Figure 3 -The Time Clock MTS Keypad Interface

Figure 3 -The Time Clock MTS Keypad Interface

The final step in the process is to configure Time Clock MTS to work with the scanner. If you’ve decided to use the default Employee List mode of Time Clock MTS then you won’t need to configure the software at all. However, if you’ve decided to use the Keypad Interface then I’ve described in some detail how to set that up in the setting up the keypad interface mode article. This shouldn’t take you more than a few minutes.

Total Cost to Date: $266.50

6. Start Employees Clocking in and Out

Once Time Clock is working in your chose mode and you’ve printed out your barcode badges in the correct format then clocking an employee in or out is as easy as scanning one of the badges you made in step 3 above. When you scan the badge Time Clock MTS will read the badge number and then clock the employee with the corresponding badge number in or out as appropriate.

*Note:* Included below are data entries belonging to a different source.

/-- One access of the module's own ring pairs ends. -/
def ringDma (a : Dma) (e : DmaEnd) (s : State) : State :=
  let gone := dropDma (fun x => x.tag == a.tag)
  match a.use, e with
  | .fetch d, .data b => if b.length = 64 then descArrived d b (gone s) else s
  | .fetch d, _ => (match descOf s d with | some x => ringError x.ring 2 (gone s) | none => gone s)
  | .input d, .data b => if b.length = a.len then onDesc d (fun x => { x with input := some b }) (gone s) else s
  | .input d, _ => finish d 6 0 [] (gone s)
  | .output d, .data _ => writeAcked d s
  | .output d, _ => writeEnded false d a s
  | .deliver d, .data _ => writeAcked d s
  | .deliver d, _ => writeEnded true d a s
  | .remoteRead .., _ => s

/-! ### Completion entries (R108, R114, R116, R128) -/

/-- The 32 bytes of a completion entry. -/
def completionEntry (x : Desc) (r : Ring) : Bytes :=
  slice x.bytes 8 8 ++ toLE 2 x.slot ++ toLE 2 r.sqHead ++ toLE 1 x.status ++ toLE 1 (opcodeOf x) ++ toLE 2 x.detail ++
    slice x.result 0 15 ++ toLE 1 (b2n r.phase)

/-- The ring pair after an entry: the next index, PHASE turned at the end of a pass, one slot less reserved. -/
def Ring.wrote (now : Nat) (r : Ring) : Ring :=
  let k := (r.cqIndex + 1) % 2 ^ r.cqLog
  { r with
    cqIndex := k, phase := if k = 0 then !r.phase else r.phase, reserved := r.reserved - 1, unnotified := r.unnotified + 1
    coalSince := some (r.coalSince.getD now) }

/-- A notification is due after an entry. -/
def notifyDue (x : Desc) (r : Ring) : Bool := bit (u8 x.bytes 1) 2 || decide (r.coalCount ≤ r.unnotified) || r.coalTime == 0

/-- The entry of a descriptor that has ended may be written now: it ended first, and over Urrauf its writes are acknowledged (R106). -/
def entryDue (s : State) (x : Desc) : Bool :=
  let r := ringOf s x.ring
  isUp s 10 && hostReach s && (r.state == .enabled || r.state == .stopping) &&
    (((ringDescs s x.ring).find? (fun y => y.stage == .done)).map (·.id)) == some x.id && (!remoteHosted s || x.writes == 0)

/-- An island that was switched off for want of work is powered: an idle grant, and release as after an island reset (R61, R82, R83). That
the grant is given at once is the model's choice (DESIGN CHOICE, log 98). -/
def powerIsland (n : Nat) (s : State) : State :=
  if (islOf s n).phase != .switchedOff then s
  else
    let g := idleGrantOf s n
    onIsl n (fun i => { i with phase := .locking, since := s.now, grant := g, idle := g }) s

/-- PLC and RADIO are powered again where the settings now give them work (R61); a configuration image that carries the settings counts as
the command (DEDUCED, log 98). -/
def powerAgain (s : State) : State :=
  let s := if s.opt.plc.phases = 0 || (islOf s 12).phase != .switchedOff then s
    else powerIsland 12 (onPlc (fun p => { p with phases := p.phases.map (fun f => { f with set := s.opt.plc }) }) s)
  if s.opt.radio.all (fun r => !r.enable) || (islOf s 13).phase != .switchedOff then s
  else powerIsland 13 (takeRadioSet 1 (takeRadioSet 0 s))
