/-- PLC block. -/
def readPlc (s : State) (off : Nat) : Nat :=
  match off with
  | 0 => 2 ^ 24 * (phaseAt s 0).set.band + bitsFrom 22 [s.pw.st == .ebb, !s.pair.gate] +
      bitsFrom 19 ((List.range 3).map (fun n => (phaseAt s n).beaconing)) + 256 * min 1024 s.plc.stations.length +
      16 * (phaseAt s 2).cls + 4 * (phaseAt s 1).cls + (phaseAt s 0).cls
  | 0x1C => 65536 * (s.plc.lag3 % 65536) + s.plc.lag2 % 65536
  | _ =>
    match indexIn off 0x10 4 3 with
    | some n => 65536 * min 65535 (linePeriod s n) + 256 * min 255 (phaseAt s n).noise + min 255 (phaseAt s n).imped
    | none => 0

/-- RADIO block. DWELL_MS: air time charged to the channel in the window of its dwell limit (R317). -/
def readRadio (s : State) (off : Nat) : Nat :=
  if off = 0 then
    bitsFrom 26 [radioEnabled s 0, radioEnabled s 1, s.pw.st == .ebb, !s.pair.gate] + 4096 * min 2048 s.rad.children.length +
      (s.rad.children.filter (·.silent)).length
  else
    match indexIn off 0x10 4 2 with
    | some n =>
      let x := radioAt s n
      let ms := usedUs s (nowUs s) (regNow s n).dwellWindow (fun a => a.channels.contains x.channel) / 1000
      2 ^ 24 * x.channel + 65536 * x.mode + min 65535 ms
    | none => 0

def ringStateNo : RingState → Nat
  | .disabled => 0
  | .enabled => 1
  | .stopping => 2
  | .error => 3

/-- A ring group (R107). -/
def readRing (r : Ring) (off : Nat) : Nat :=
  match off with
  | 0x00 => r.base.toNat * 4096 % 2 ^ 32
  | 0x04 => r.base.toNat / 2 ^ 20
  | 0x08 => r.cbase.toNat * 4096 % 2 ^ 32
  | 0x0C => r.cbase.toNat / 2 ^ 20
  | 0x10 => 256 * r.cqLog + r.sqLog
  | 0x14 => 256 * r.flush + 32 * r.prio + 16 * b2n r.delivery + b2n r.enable
  | 0x18 => 2 ^ 24 * ringStateNo r.state + 65536 * r.error + r.sqHead
  | 0x1C => 65536 * r.coalTime + r.coalCount
  | _ => 0

/-- HOST block. -/
def readHost (s : State) (off : Nat) : Nat :=
  if off < 0x800 then readRing (ringOf s (off / 64)) (off % 64)
  else if off = 0x800 then s.host.evt.toNat % 2 ^ 32
  else if off = 0x804 then s.host.evt.toNat / 2 ^ 32
  else if off = 0xC00 then bitsFrom 0 [s.host.setupDone, s.tel.locked]
  else
    match indexIn off 0x900 4 64, indexIn off 0xA00 4 32 with
    | some n, _ => 128 * b2n (s.host.evtEnable.getLsbD n) + s.host.evtVector.getD n n
    | _, some n => 65536 * (s.tel.detail.getD n (0, 0)).1 + (s.tel.detail.getD n (0, 0)).2
    | _, _ => 0

/-- Recorder block: the cursor, the status, and the window, which reads all ones while it loads (R480). -/
def readRecorder (s : State) (off : Nat) : Nat :=
  let t := s.tel
  match off with
  | 0 => bitsFrom 15 [t.liveSel, t.autoInc] + t.index % 512
  | 4 => bitsFrom 16 [t.loading, t.frozen, t.countLost, t.countStuck] + t.generation
  | _ => if 0x100 ≤ off && off < 0x200 then (if t.loading then 0xFFFFFFFF else leNat (slice t.window (off - 0x100) 4)) else 0

/-- DEBUG block (R430, R488). -/
def readDebug (s : State) (off : Nat) : Nat :=
  if off = 0 then bitsFrom 3 [decide (3 ≤ s.keys.fails)] + 2 * (s.keys.fails % 4) + b2n s.keys.debug
  else if !s.keys.debug then 0
  else if off = 0x10 then s.tel.itemSel
  else ((indexIn off 0x20 4 8).map (fun k => leNat (slice s.tel.itemCopy (4 * k) 4))).getD 0

/-- The island that serves an offset of BAR0 (R101, R102). -/
def blockIsland (off : Nat) : Nat :=
  match off / 0x1000 with
  | 6 => if off % 0x1000 < 0x800 then 6 else 7
  | n => if n < 6 then n else [8, 9, 10, 11, 12, 13, 10, 1, 1].getD (n - 7) 10

/-- A register of BAR0 (R482): an offset that no table assigns reads as zero. -/
def readBlock (s : State) (off : Nat) : Nat :=
  let o := off % 0x1000
  match off / 0x1000 with
  | 0 => readHolm s o
  | 1 => readCape s o
  | 2 => readReef s o
  | 3 => readMem s o
  | 4 => readIntake s o
  | 5 => readLookup s o
  | 6 => readCalc s o
  | 7 => readLedger s o
  | 8 => readAtoll s o
  | 9 => readNet s o
  | 10 => readPair s o
  | 11 => readPlc s o
  | 12 => readRadio s o
  | 13 => readHost s o
  | 14 => readRecorder s o
  | _ => readDebug s o

/-- A doorbell page (R111). -/
def readDoorbell (s : State) (off : Nat) : Nat :=
  let r := ringOf s (off / 0x1000)
  if off % 0x1000 = 0 then r.sqTail else if off % 0x1000 = 4 then r.cqHead else 0

/-- The MSI-X structures of BAR4 (R101, R127). -/
def readMsix (s : State) (off : Nat) : Nat :=
  if off < 0x400 then
    let e := s.host.msixTable.getD (off / 16) (0, 0)
    match off % 16 with
    | 0 => e.1 % 2 ^ 32
    | 4 => e.1 / 2 ^ 32
    | 8 => e.2
    | _ => b2n (s.host.msixMask.getLsbD (off / 16))
  else if off = 0x1000 then s.host.msixPending.toNat % 2 ^ 32
  else if off = 0x1004 then s.host.msixPending.toNat / 2 ^ 32
  else 0

/-- What a read of a register returns; none: Unsupported Request (R102). A block whose island does not run reads all ones. -/
def readReg (s : State) (bar off : Nat) : Option Nat :=
  if off % 4 != 0 then none
  else
    match bar with
    | 0 => if 0x10000 ≤ off then none else some (if isUp s (blockIsland off) then readBlock s off % 2 ^ 32 else 0xFFFFFFFF)
    | 2 => if 0x20000 ≤ off then none else some (readDoorbell s off)
    | 4 => if 0x2000 ≤ off then none else some (readMsix s off)
    | _ => none

/-! ### Reads that change something -/

/-- The 32 bytes of a work item (R151). -/
def itemBytes (i : Item) : Bytes :=
  let ctr := fun (c : Option Nat) => toLE 2 (c.elim 0 (fun k => 0x8000 + k % 16384))
  toLE 8 i.key ++ toLE 1 (64 * i.cls + 8 * i.prio + 4 * b2n i.noFlow + i.space) ++ toLE 1 i.handler ++ ctr i.dep ++ ctr i.notify0 ++ ctr i.notify1 ++
    toLE 2 i.slot ++ toLE 2 i.deadline ++ toLE 4 i.arrival ++ toLE 8 i.data

/-- A read of DBG_ITEM_0 copies the item into the window (R488). -/
def copyItem (s : State) : State :=
  if !regOpen s 1 || !s.keys.debug then s
  else
    match s.sch.items.find? (fun i => i.slot == s.tel.itemSel) with
    | some i => onTel (fun t => { t with itemCopy := itemBytes i }) s
    | none => onTel (fun t => { t with itemCopy := List.replicate 32 0 }) s

/-- DBG_ITEM_0_READ. -/
def execDbgItem0Read (s : State) : Out := .next (copyItem s)

/-- The seconds are latched by a read of TIME_NOW_NS (16, registers). -/
def latchSeconds (s : State) : State := onTm (fun t => { t with latched := (t.counter / 1000000000 % 2 ^ 48).toNat }) s

/-- What a read of a register changes before it returns, and after. -/
def beforeRead (off : Nat) (s : State) : State :=
  if off = 0xF020 then copyItem s else if off = 0x9204 then latchSeconds s else s
def afterRead (off : Nat) (s : State) : State := if off = 0xE1FC then windowRead s else s

/-- One read of a register with its effects. -/
def regRead (bar off : Nat) (s : State) : Option Nat × State :=
  if bar != 0 then (readReg s bar off, s)
  else
    let s := beforeRead off s
    (readReg s bar off, afterRead off s)

/-! ### Writes -/

/-- A write of a locked field is dropped (R483). -/
def unlessLocked (f : State → State) (s : State) : State := if s.tel.locked then s else f s

/-- The source of a CAPE copy is raised again with its detail (R472). -/
def restoreSource (n : Nat) (s : State) : State :=
  if isUp s 1 && s.tel.copy.getLsbD n then
    setSource (32 + n) (onTel (fun t => { t with detail := setAt t.detail n (t.copyDetail.getD n (0, 0)) }) s)
  else s

/-- SETUP_DONE is written (R472, R483). -/
def setupDone (s : State) : State :=
  let s := onTel (fun t => { t with locked := true }) (onHost (fun h => { h with setupDone := true }) s)
  (List.range 32).foldl (fun s n => restoreSource n s) s

/-- SYS_RESET: 0xC0DE and nothing else (R78). -/
def sysReset (v : Nat) (s : State) : State := if v = 0xC0DE then assertSource .sysSw s else s

/-- ISL_CTRL.RESET: islands 1 to 13 (R84). -/
def islCtrl (v : Nat) (s : State) : State := (List.range 14).foldl (fun s n => if n != 0 && bit v n then hostReset n s else s) s

/-- RESET_CAUSE bits are W1C (R85). -/
def clearCause (v : Nat) (s : State) : State := onRs (fun r => { r with cause := andNot 10 r.cause (v % 1024) }) s

/-- HOLM block. -/
def writeHolm (off v : Nat) (s : State) : State :=
  match off with
  | 0x10 => clearCause v s
  | 0x14 => islCtrl v s
  | 0x18 => sysReset v s
  | 0x1C => unlessLocked (onTel (fun t => { t with islPeriod := min 1000 (max 10 (bits v 23 8)), sysPeriod := min 64 (max 1 (v % 128)) })) s
  | 0x20 => clearLatch (v % 1024) s
  | 0x2C => unlessLocked (onPw (fun p => { p with cap := min 160 (max 40 (v % 256)) })) s
  | _ =>
    match indexIn off 0x40 4 8, indexIn off 0x84 4 13 with
    | some k, _ => onRs (fun r => { r with bkp := setAt r.bkp k (BitVec.ofNat 32 v) }) s
    | _, some k => onIsl (k + 1) (fun i => { i with idleTmo := min 100000 (max 1 v) }) s
    | _, _ => s

/-- A slew step takes effect 1 µs after the write (R486). -/
def writeSlew (v : Nat) (s : State) : State :=
  onTel (fun t =>
    { t with slew := if t.slewAt ≤ s.now then t.slewNew else t.slew, slewNew := BitVec.ofNat 32 v, slewAt := s.now + 1000 }) s

/-- CAPE block. -/
def writeCape (off v : Nat) (s : State) : State :=
  match off with
  | 0x20 => writeSlew v s
  | 0x24 => onTel (fun t => { t with gpioOe := bits v 23 16, gpioOut := bits v 15 8 }) s
  | 0x80 => onTel (fun t => { t with cntSat := andNot 16 t.cntSat (v % 65536) }) s
  | _ => s

/-- RING_CTRL_n: KIND only while Disabled (R107); ENABLE starts or stops the pair. -/
def writeRingCtrl (n v : Nat) (s : State) : State :=
  let s := onRing n (fun r =>
    { r with flush := max 1 (bits v 15 8), prio := bits v 7 5, delivery := if r.state = .disabled then bit v 4 else r.delivery }) s
  if bit v 0 then enableRing n s else disableRing n s

def ringLog (v : Nat) : Nat := min 16 (max 6 v)

/-- A ring group (R107). -/
def writeRing (n off v : Nat) (s : State) : State :=
  let free := fun f : Ring → Ring => onRing n (fun r => if r.state = .disabled then f r else r) s
  match off with
  | 0x00 => free (fun r => { r with base := BitVec.ofNat 52 (r.base.toNat / 2 ^ 20 * 2 ^ 20 + v / 4096) })
  | 0x04 => free (fun r => { r with base := BitVec.ofNat 52 (v * 2 ^ 20 + r.base.toNat % 2 ^ 20) })
  | 0x08 => free (fun r => { r with cbase := BitVec.ofNat 52 (r.cbase.toNat / 2 ^ 20 * 2 ^ 20 + v / 4096) })
  | 0x0C => free (fun r => { r with cbase := BitVec.ofNat 52 (v * 2 ^ 20 + r.cbase.toNat % 2 ^ 20) })
  | 0x10 => free (fun r => { r with cqLog := ringLog (bits v 12 8), sqLog := ringLog (bits v 4 0) })
  | 0x14 => writeRingCtrl n v s
  | 0x1C => onRing n (fun r => { r with coalTime := v / 65536, coalCount := max 1 (v % 65536) }) s
  | _ => s

/-- W1C bits of a half of EVT_STATUS (R471). -/
def clearSources (half v : Nat) (s : State) : State :=
  (List.range 32).foldl (fun s k => if bit v k then clearSource (32 * half + k) s else s) s

/-- HOST block. -/
def writeHost (off v : Nat) (s : State) : State :=
  if off < 0x800 then writeRing (off / 64) (off % 64) v s
  else if off = 0x800 then clearSources 0 v s
  else if off = 0x804 then clearSources 1 v s
  else if off = 0xC00 then (if bit v 0 then setupDone s else s)
  else
    match indexIn off 0x900 4 64 with
    | some n => onHost (fun h =>
        { h with evtEnable := if bit v 7 then h.evtEnable ||| (1#64 <<< n) else h.evtEnable &&& ~~~(1#64 <<< n), evtVector := setAt h.evtVector n (v % 64) }) s
    | none => s

/-- PTP_LAT_p_s (LK). -/
def writeNet (off v : Nat) (s : State) : State :=
  let put := fun k : Nat => unlessLocked (onTm (fun t => { t with ptpLat := setAt t.ptpLat k (BitVec.ofNat 32 v) })) s
  match indexIn off 0x210 4 3, indexIn off 0x220 4 3 with
  | some k, _ => put k
  | _, some k => put (3 + k)
  | _, _ => s

/-- QCTRL_n.FLUSH. -/
def writeIntake (off v : Nat) (s : State) : State :=
  match indexIn off 0x104 16 8 with
  | some n => if bit v 31 then flushQueue n s else s
  | none => s

/-- Recorder block. -/
def writeRecorder (off v : Nat) (s : State) : State :=
  match off with
  | 0 => onTel (fun r => { r with autoInc := bit v 16, liveSel := bit v 15, index := v % 512, loading := true }) s
  | 4 => onTel (fun r => { r with countStuck := r.countStuck && !bit v 19, countLost := r.countLost && !bit v 18 }) s
  | _ => s

/-- DEBUG block: dropped while debug is locked (R488). -/
def writeDebug (off v : Nat) (s : State) : State :=
  if off = 0x10 && s.keys.debug then onTel (fun t => { t with itemSel := v % 65536 }) s else s

/-- A register of BAR0: a write to a register without writable fields, or to an offset that no table assigns, is dropped (R482). -/
def writeBlock (off v : Nat) (s : State) : State :=
  let o := off % 0x1000
  match off / 0x1000 with
  | 0 => writeHolm o v s
  | 1 => writeCape o v s
  | 4 => writeIntake o v s
  | 8 => if o = 0 then onSch (fun c => { c with sat := andNot 8 c.sat (v / 2 ^ 24) }) s else s
  | 9 => writeNet o v s
  | 13 => writeHost o v s
  | 14 => writeRecorder o v s
  | 15 => writeDebug o v s
  | _ => s

/-- A doorbell page: the index of either register (R111). -/
def ringDoorbell (off v : Nat) (s : State) : State :=
  if off % 0x1000 = 0 then sqDoorbell (off / 0x1000) v s else if off % 0x1000 = 4 then cqDoorbell (off / 0x1000) v s else s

Is really couldn’t be any simpler.

Grand Total: $266.50

There you have it, a barcode time clock system for under $275. In my experience a company will likely recoup up to $5 per employee per week when they start using a system like this. This recovery includes indirect costs such as no longer having to waste time using inefficient paper based systems and the associated time spent processing the data created by those systems. The recovery also includes direct costs by largely eliminating employee time clock fraud. $5 per employee per week? If you’ve got 10 employee’s you’ll get your $275 back in just over a month. 20 employees and you’ll get it back in a fortnight. Any more than 20 employees and you should be asking yourself why you’re still reading this and you haven’t started setting up such a system already.